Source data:
####################

-- ==== Sys2Proof/Machine/Ops.lean ====
section
/-!
DEFINITION. The named operations of a slot and its core: registers with their full and empty state (04_encoding.md R65),
the order of checks (R73), completing an instruction with the loop-end test (05_scalar.md R87), taking a trap (R97, R98,
24_system.md R405, R406), messages and far requests (06_messages.md R101 to R107, 11_memory_access.md R198 to R202), and the
near window (R195, R196, 14_ordering.md R248).
-/
namespace Sys2Proof.Machine

/-- What an instruction's checks and effect come to: a result, a trap with its cause and `kaddr`, or a stall, after which the
slot tries the same word again. -/
inductive Res (α : Type) where
  | ok (a : α)
  | trap (cause : Nat) (kaddr : Word)
  | stall
  deriving DecidableEq, Repr

/-- Goes on with a result. -/
def Res.bind {α β : Type} (r : Res α) (f : α → Res β) : Res β :=
  match r with
  | .ok a => f a
  | .trap c a => .trap c a
  | .stall => .stall

/-- Traps unless a condition holds. -/
def require (c : Bool) (cause : Nat) (kaddr : Word) : Res Unit := if c then .ok () else .trap cause kaddr

/-- Stalls unless a condition holds. -/
def stallUnless (c : Bool) : Res Unit := if c then .ok () else .stall

/-! ### Registers (R65) -/

/-- The value of an x register; x0 reads 0. -/
def Slot.xr (sl : Slot) (r : Nat) : Word := if r = 0 then 0 else sl.x.get r 0

/-- The value of a v register. -/
def Slot.vr (sl : Slot) (r : Nat) : VWord := sl.v.get r 0

/-- The full/empty state of an x register; x0 is always full. -/
def Slot.xmark (sl : Slot) (r : Nat) : Mark := if r = 0 then .full else sl.xm.get r .full

/-- The full/empty state of a v register. -/
def Slot.vmark (sl : Slot) (r : Nat) : Mark := sl.vm.get r .full

/-- The slot with an x register written full; a write to x0 is discarded. A write removes a marker. -/
def Slot.setX (sl : Slot) (r : Nat) (v : Word) : Slot :=
  if r = 0 then sl else { sl with x := sl.x.set r v, xm := sl.xm.set r .full }

/-- The slot with a v register written full. -/
def Slot.setV (sl : Slot) (r : Nat) (v : VWord) : Slot := { sl with v := sl.v.set r v, vm := sl.vm.set r .full }

/-- The slot with consecutive x registers written; a group that begins at x0 discards its first word. -/
def Slot.setXs (sl : Slot) (r : Nat) : List Word → Slot
  | [] => sl
  | w :: t => (sl.setX r w).setXs (r + 1) t

/-- The slot with consecutive v registers written. -/
def Slot.setVs (sl : Slot) (r : Nat) : List VWord → Slot
  | [] => sl
  | w :: t => (sl.setV r w).setVs (r + 1) t

/-- The slot with n registers from r marked empty; x0 is never marked. -/
def Slot.emptyRegs (sl : Slot) (vec : Bool) (r : Nat) : Nat → Slot
  | 0 => sl
  | n + 1 =>
    (if vec then { sl with vm := sl.vm.set r .empty }
     else if r = 0 then sl else { sl with xm := sl.xm.set r .empty }).emptyRegs vec (r + 1) n

/-- The slot with a register marked (11_memory_access.md R202): it is full, and its value holds the address. -/
def Slot.markReg (sl : Slot) (vec : Bool) (r cause : Nat) (addr : Word) : Slot :=
  if vec then { sl with v := sl.v.set r (addr.setWidth 512), vm := sl.vm.set r (.marked cause addr) }
  else if r = 0 then sl else { sl with x := sl.x.set r addr, xm := sl.xm.set r (.marked cause addr) }

/-- The slot with n registers from r marked. -/
def Slot.markRegs (sl : Slot) (vec : Bool) (r cause : Nat) (addr : Word) : Nat → Slot
  | 0 => sl
  | n + 1 => (sl.markReg vec r cause addr).markRegs vec (r + 1) cause addr n

/-- The values of n x registers from r. -/
def Slot.xs (sl : Slot) (r : Nat) : Nat → List Word
  | 0 => []
  | n + 1 => sl.xr r :: sl.xs (r + 1) n

/-- The values of n v registers from r. -/
def Slot.vs (sl : Slot) (r : Nat) : Nat → List VWord
  | 0 => []
  | n + 1 => sl.vr r :: sl.vs (r + 1) n

/-- The virtual line address of a slot's next instruction. -/
def Slot.lineVa (sl : Slot) : Word := word (sl.pc.toNat / 64 * 64)

/-! ### kstat (05_scalar.md R82) -/

def Slot.flags (sl : Slot) : Nat := fld sl.kstat 16 5
def Slot.pp (sl : Slot) : Bool := bit sl.kstat 3
def Slot.priv (sl : Slot) : Nat := fld sl.kstat 0 2
def Slot.repro (sl : Slot) : Bool := bit sl.kstat 5
def Slot.ap (sl : Slot) : Bool := bit sl.kstat 4

/-- Accrues floating-point flags (R82). -/
def Slot.raise (sl : Slot) (f : BitVec 5) : Slot := { sl with kstat := sl.kstat ||| (f.setWidth 64 <<< 16) }

/-- Writes the prefix-pending bit (04_encoding.md R66). -/
def Slot.setPP (sl : Slot) (b : Bool) : Slot := { sl with kstat := withFld sl.kstat 3 1 b.toNat }

/-- Writes the arrival-performed bit. -/
def Slot.setAP (sl : Slot) (b : Bool) : Slot := { sl with kstat := withFld sl.kstat 4 1 b.toNat }

/-! ### Completing an instruction (R66, R87) -/

/-- The address after an instruction that transfers no control, with the loop counts it leaves: loop 1 first, loop 0 only
where loop 1 did not branch back, so that the next address is still the next word (R87). DEDUCED, log 89. -/
def Slot.loopEnd (sl : Slot) : Slot :=
  let hit1 := sl.kloop1 != 0 && sl.pc == sl.kle1
  let c1 := if hit1 then sl.kloop1 - 1 else sl.kloop1
  if hit1 && c1 != 0 && sl.kls1 != sl.pc + 4 then { sl with kloop1 := c1, pc := sl.kls1 }
  else
    let hit0 := sl.kloop0 != 0 && sl.pc == sl.kle0
    let c0 := if hit0 then sl.kloop0 - 1 else sl.kloop0
    { sl with kloop1 := c1, kloop0 := c0, pc := if hit0 && c0 != 0 then sl.kls0 else sl.pc + 4 }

####################

§ **Task statement**: Would you repeat the records above without any changes?

§ **Written solution**:
-- ==== Sys2Proof/Machine/Ops.lean ====
section
/-!
DEFINITION. The named operations of a slot and its core: registers with their full and empty state (04_encoding.md R65),
the order of checks (R73), completing an instruction with the loop-end test (05_scalar.md R87), taking a trap (R97, R98,
24_system.md R405, R406), messages and far requests (06_messages.md R101 to R107, 11_memory_access.md R198 to R202), and the
near window (R195, R196, 14_ordering.md R248).
-/
namespace Sys2Proof.Machine

/-- What an instruction's checks and effect come to: a result, a trap with its cause and `kaddr`, or a stall, after which the
slot tries the same word again. -/
inductive Res (α : Type) where
  | ok (a : α)
  | trap (cause : Nat) (kaddr : Word)
  | stall
  deriving DecidableEq, Repr

/-- Goes on with a result. -/
def Res.bind {α β : Type} (r : Res α) (f : α → Res β) : Res β :=
  match r with
  | .ok a => f a
  | .trap c a => .trap c a
  | .stall => .stall

/-- Traps unless a condition holds. -/
def require (c : Bool) (cause : Nat) (kaddr : Word) : Res Unit := if c then .ok () else .trap cause kaddr

/-- Stalls unless a condition holds. -/
def stallUnless (c : Bool) : Res Unit := if c then .ok () else .stall

/-! ### Registers (R65) -/

/-- The value of an x register; x0 reads 0. -/
def Slot.xr (sl : Slot) (r : Nat) : Word := if r = 0 then 0 else sl.x.get r 0

/-- The value of a v register. -/
def Slot.vr (sl : Slot) (r : Nat) : VWord := sl.v.get r 0

/-- The full/empty state of an x register; x0 is always full. -/
def Slot.xmark (sl : Slot) (r : Nat) : Mark := if r = 0 then .full else sl.xm.get r .full

/-- The full/empty state of a v register. -/
def Slot.vmark (sl : Slot) (r : Nat) : Mark := sl.vm.get r .full

/-- The slot with an x register written full; a write to x0 is discarded. A write removes a marker. -/
def Slot.setX (sl : Slot) (r : Nat) (v : Word) : Slot :=
  if r = 0 then sl else { sl with x := sl.x.set r v, xm := sl.xm.set r .full }

/-- The slot with a v register written full. -/
def Slot.setV (sl : Slot) (r : Nat) (v : VWord) : Slot := { sl with v := sl.v.set r v, vm := sl.vm.set r .full }

/-- The slot with consecutive x registers written; a group that begins at x0 discards its first word. -/
def Slot.setXs (sl : Slot) (r : Nat) : List Word → Slot
  | [] => sl
  | w :: t => (sl.setX r w).setXs (r + 1) t

/-- The slot with consecutive v registers written. -/
def Slot.setVs (sl : Slot) (r : Nat) : List VWord → Slot
  | [] => sl
  | w :: t => (sl.setV r w).setVs (r + 1) t

/-- The slot with n registers from r marked empty; x0 is never marked. -/
def Slot.emptyRegs (sl : Slot) (vec : Bool) (r : Nat) : Nat → Slot
  | 0 => sl
  | n + 1 =>
    (if vec then { sl with vm := sl.vm.set r .empty }
     else if r = 0 then sl else { sl with xm := sl.xm.set r .empty }).emptyRegs vec (r + 1) n

/-- The slot with a register marked (11_memory_access.md R202): it is full, and its value holds the address. -/
def Slot.markReg (sl : Slot) (vec : Bool) (r cause : Nat) (addr : Word) : Slot :=
  if vec then { sl with v := sl.v.set r (addr.setWidth 512), vm := sl.vm.set r (.marked cause addr) }
  else if r = 0 then sl else { sl with x := sl.x.set r addr, xm := sl.xm.set r (.marked cause addr) }

/-- The slot with n registers from r marked. -/
def Slot.markRegs (sl : Slot) (vec : Bool) (r cause : Nat) (addr : Word) : Nat → Slot
  | 0 => sl
  | n + 1 => (sl.markReg vec r cause addr).markRegs vec (r + 1) cause addr n

/-- The values of n x registers from r. -/
def Slot.xs (sl : Slot) (r : Nat) : Nat → List Word
  | 0 => []
  | n + 1 => sl.xr r :: sl.xs (r + 1) n

/-- The values of n v registers from r. -/
def Slot.vs (sl : Slot) (r : Nat) : Nat → List VWord
  | 0 => []
  | n + 1 => sl.vr r :: sl.vs (r + 1) n

/-- The virtual line address of a slot's next instruction. -/
def Slot.lineVa (sl : Slot) : Word := word (sl.pc.toNat / 64 * 64)

/-! ### kstat (05_scalar.md R82) -/

def Slot.flags (sl : Slot) : Nat := fld sl.kstat 16 5
def Slot.pp (sl : Slot) : Bool := bit sl.kstat 3
def Slot.priv (sl : Slot) : Nat := fld sl.kstat 0 2
def Slot.repro (sl : Slot) : Bool := bit sl.kstat 5
def Slot.ap (sl : Slot) : Bool := bit sl.kstat 4

/-- Accrues floating-point flags (R82). -/
def Slot.raise (sl : Slot) (f : BitVec 5) : Slot := { sl with kstat := sl.kstat ||| (f.setWidth 64 <<< 16) }

/-- Writes the prefix-pending bit (04_encoding.md R66). -/
def Slot.setPP (sl : Slot) (b : Bool) : Slot := { sl with kstat := withFld sl.kstat 3 1 b.toNat }

/-- Writes the arrival-performed bit. -/
def Slot.setAP (sl : Slot) (b : Bool) : Slot := { sl with kstat := withFld sl.kstat 4 1 b.toNat }

/-! ### Completing an instruction (R66, R87) -/

/-- The address after an instruction that transfers no control, with the loop counts it leaves: loop 1 first, loop 0 only
where loop 1 did not branch back, so that the next address is still the next word (R87). DEDUCED, log 89. -/
def Slot.loopEnd (sl : Slot) : Slot :=
  let hit1 := sl.kloop1 != 0 && sl.pc == sl.kle1
  let c1 := if hit1 then sl.kloop1 - 1 else sl.kloop1
  if hit1 && c1 != 0 && sl.kls1 != sl.pc + 4 then { sl with kloop1 := c1, pc := sl.kls1 }
  else
    let hit0 := sl.kloop0 != 0 && sl.pc == sl.kle0
    let c0 := if hit0 then sl.kloop0 - 1 else sl.kloop0
    { sl with kloop1 := c1, kloop0 := c0, pc := if hit0 && c0 != 0 then sl.kls0 else sl.pc + 4 }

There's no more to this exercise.